-- ==== Sys2Proof/Machine/Launch.lean ====
section
/-!
DEFINITION. Sys2Proof/Machine/Launch.lean: grid launch, triggers and dependence (R186 to R189), the records that commands read
through an access, and the return of an access's data (R190).
-/
namespace Sys2Proof.Machine

/-! ## `LAUNCH`, `TRIG`, `DEPWAIT` -/

/-- `LAUNCH` (R186): the record is read through an access. The spec does not say whether R28's sentence on engine commands means `LAUNCH`: a
record in the hall store window is read from the hall store, as by a load (DESIGN CHOICE, log entry 41). -/
def execLaunch (pm : BitVec 2) (md : BitVec 3) (tb ta : BitVec 9) (s : State) : Out :=
  slotU s pm (fun _ => md == 7) (fun _ => false) 1 [ta, tb] false false (acqFirst (fun e s a _ _ =>
    if s.inSlice e.w then (s, .fail cRecipeFailed 0)
    else if md ≠ 0 ∧ !s.released (s.hallOf e.w) e.w.ctx md.toNat then (s, .hold)
    else s.readRecord e a 128 false))

/-- The value of `LAUNCH` (R187). -/
def State.launchWith (s : State) (ctx v scope : Nat) : State × UOut :=
  match s.acceptGrid ctx v scope with
  | (s1, .ok seq) => (s1, .done (toWord (seq % 2 ^ 63)))
  | (s1, .error k) => (s1, .done (refusedStatus k))

/-- A workgroup counts as triggered (R188). -/
def State.trigger (s : State) (wg : Nat) : State :=
  match mget s.wgs wg with
  | none => s
  | some g =>
    if g.triggered then s
    else { s with wgs := mset s.wgs wg { g with triggered := true }, grids := mupd s.grids g.gid (fun x => { x with triggered := sadd x.triggered g.num }) }

/-- `TRIG` (R188). -/
def execTrig (pm : BitVec 2) (s : State) : Out :=
  slotU s pm (fun _ => false) (fun _ => false) 0 [] false false (fun e s _ _ _ =>
    if s.inSlice e.w then (s, .fail cRecipeFailed 0)
    else if !s.released (s.hallOf e.w) e.w.ctx 4 then (s, .hold)
    else (s.trigger e.w.wg, .quiet))

/-- `DEPWAIT` (R189): it waits for DEPWAIT_END. -/
def execDepwait (pm : BitVec 2) (tb ta : BitVec 9) (s : State) : Out :=
  slotU s pm (fun _ => false) (fun _ => false) 0 [ta, tb] false false (fun e s _ _ _ =>
    if s.inSlice e.w then (s, .fail cRecipeFailed 0) else (s, .waits .dep))

/-- DEPWAIT_END: every predecessor has completed; the end acquires at device scope (R189). -/
def execDepwaitEnd (wid slot : Nat) (s : State) : Out :=
  match s.warp wid with
  | none => .refused (.notEnabled "DEPWAIT_END")
  | some w => match w.uWait slot with
    | some (fid, _, .dep) =>
      let core := s.coreOf w
      let free := match s.gridOf w with
        | some g => s.depsComplete w.ctx g.lr
        | none => true
      event s "DEPWAIT_END" (free && s.mayAcquire core 4) ((s.acquire wid 4).endWait wid fid slot (.done 0))
    | _ => .refused (.notEnabled "DEPWAIT_END")

/-! ## Records (R186, R246, R398) -/

/-- The command whose record has been read is performed; a binding record goes on to its template. -/
def State.recordDone (s : State) (aid : Nat) (a : Access) (step : Nat) (line : Line) : State :=
  match s.warp a.wid, s.fidFrame a.wid a.fid with
  | some w, some f =>
    let op := opOf (f.word a.slot)
    let x := f.opVal 0 a.slot a.lane
    let v := lineBytes line (a.va % 128) a.size
    let s1 := { s with accs := mdel s.accs aid }
    let fin (p : State × UOut) : State := p.1.waitOver a.wid a.fid a.slot p.2
    if op = 0x110 then fin (s1.launchWith w.ctx v (fMd (f.word a.slot)).toNat)
    else if op = 0x0E0 then fin (s1.recdefWith w.ctx x (BitVec.ofNat 512 v))
    else if step = 1 then fin (s1.bindWith w.ctx (fld x 9 0) a.b v)
    else
      let lrec := recFld v 0 63 0
      if bindRes0 v || lrec % 128 != 0 then fin (s1, .fail cSoftwareTrap 0xFFF)
      else if s1.recordOut w (baseLevel 0 0) (toWord lrec) 128 true then fin (s1, .fail cPageProtection (toWord lrec))
      else s1.begin { a with kind := .record 1 true, va := lrec, size := 128, b := toWord (recFld v 8 63 0), xl := [], stat := .walk 0, seen := 0 }
  | _, _ => { s with accs := mdel s.accs aid }

/-! ## Data returns (R190) -/

/-- An access that has waited for a tracker of its core goes on its way (R313). -/
def State.reissue (s : State) (aid : Nat) (a : Access) : State :=
  match a.kind with
  | .atomic aop w64 cas f32 _ => s.issueAtomic aid a aop w64 cas f32
  | .barrier c => s.issueBarrier aid a c
  | _ => s.issueLoad aid a
/-- ACCESS_RESPONSE: returned data reaches its lane, with check 6 (R190, R361). A load at device scope or wider completes once
its hall has applied the invalidations sent before its read (R306). For an access that waits for a tracker, a response to another access of its core
has freed one, and it goes (R313). -/
def execAccessResponse (aid : Nat) (s : State) : Out :=
  match mget s.accs aid with
  | none => .refused (.notEnabled "ACCESS_RESPONSE")
  | some a => match a.stat with
    | .got line pois =>
      let core := s.accCore a
      event s "ACCESS_RESPONSE" (!scopeDev a.scope || s.invsApplied (hallOfCore core) a.seen)
        (match a.kind with
         | .load md =>
           let raw := lineBytes line (a.pieceVa % 128) a.pieceLen
           if a.straddles && !a.c.getLsbD 0 then s.issueLoad aid { a with b := toWord raw, c := if pois then 3 else 1 }
           else if a.straddles then s.loadDone aid a md (a.b.toNat + raw * 2 ^ 32) (pois || a.c.getLsbD 1)
           else s.loadDone aid a md raw pois
         | .atomic _ _ _ _ _ =>
           if pois then s.accPoison aid a cMemoryPoison a.va
           else
             let s1 := (s.acquire a.wid a.scope).deliverTo a.wid a.fid a.slot a.lane (.value (toWord (lineBytes line 0 a.size))) s.stamp true true
             { s1 with accs := mdel s1.accs aid }
         | .barrier c => s.barDone aid a c line
         | .record step _ => if pois then s.accPoison aid a cMemoryPoison a.va else s.recordDone aid a step line
         | .store _ => s)
    | .queued => event s "ACCESS_RESPONSE" (s.coreFree (s.accCore a) aid) (s.reissue aid a)
    | _ => .refused (.notEnabled "ACCESS_RESPONSE")

end Sys2Proof.Machine
end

═══

## TASK BRIEF
Only lines that hold the string "accCore" belong in the answer, so copy every one of them from the records.

## OUTPUT BELOW
      let core := s.accCore a
    | .queued => event s "ACCESS_RESPONSE" (s.coreFree (s.accCore a) aid) (s.reissue aid a)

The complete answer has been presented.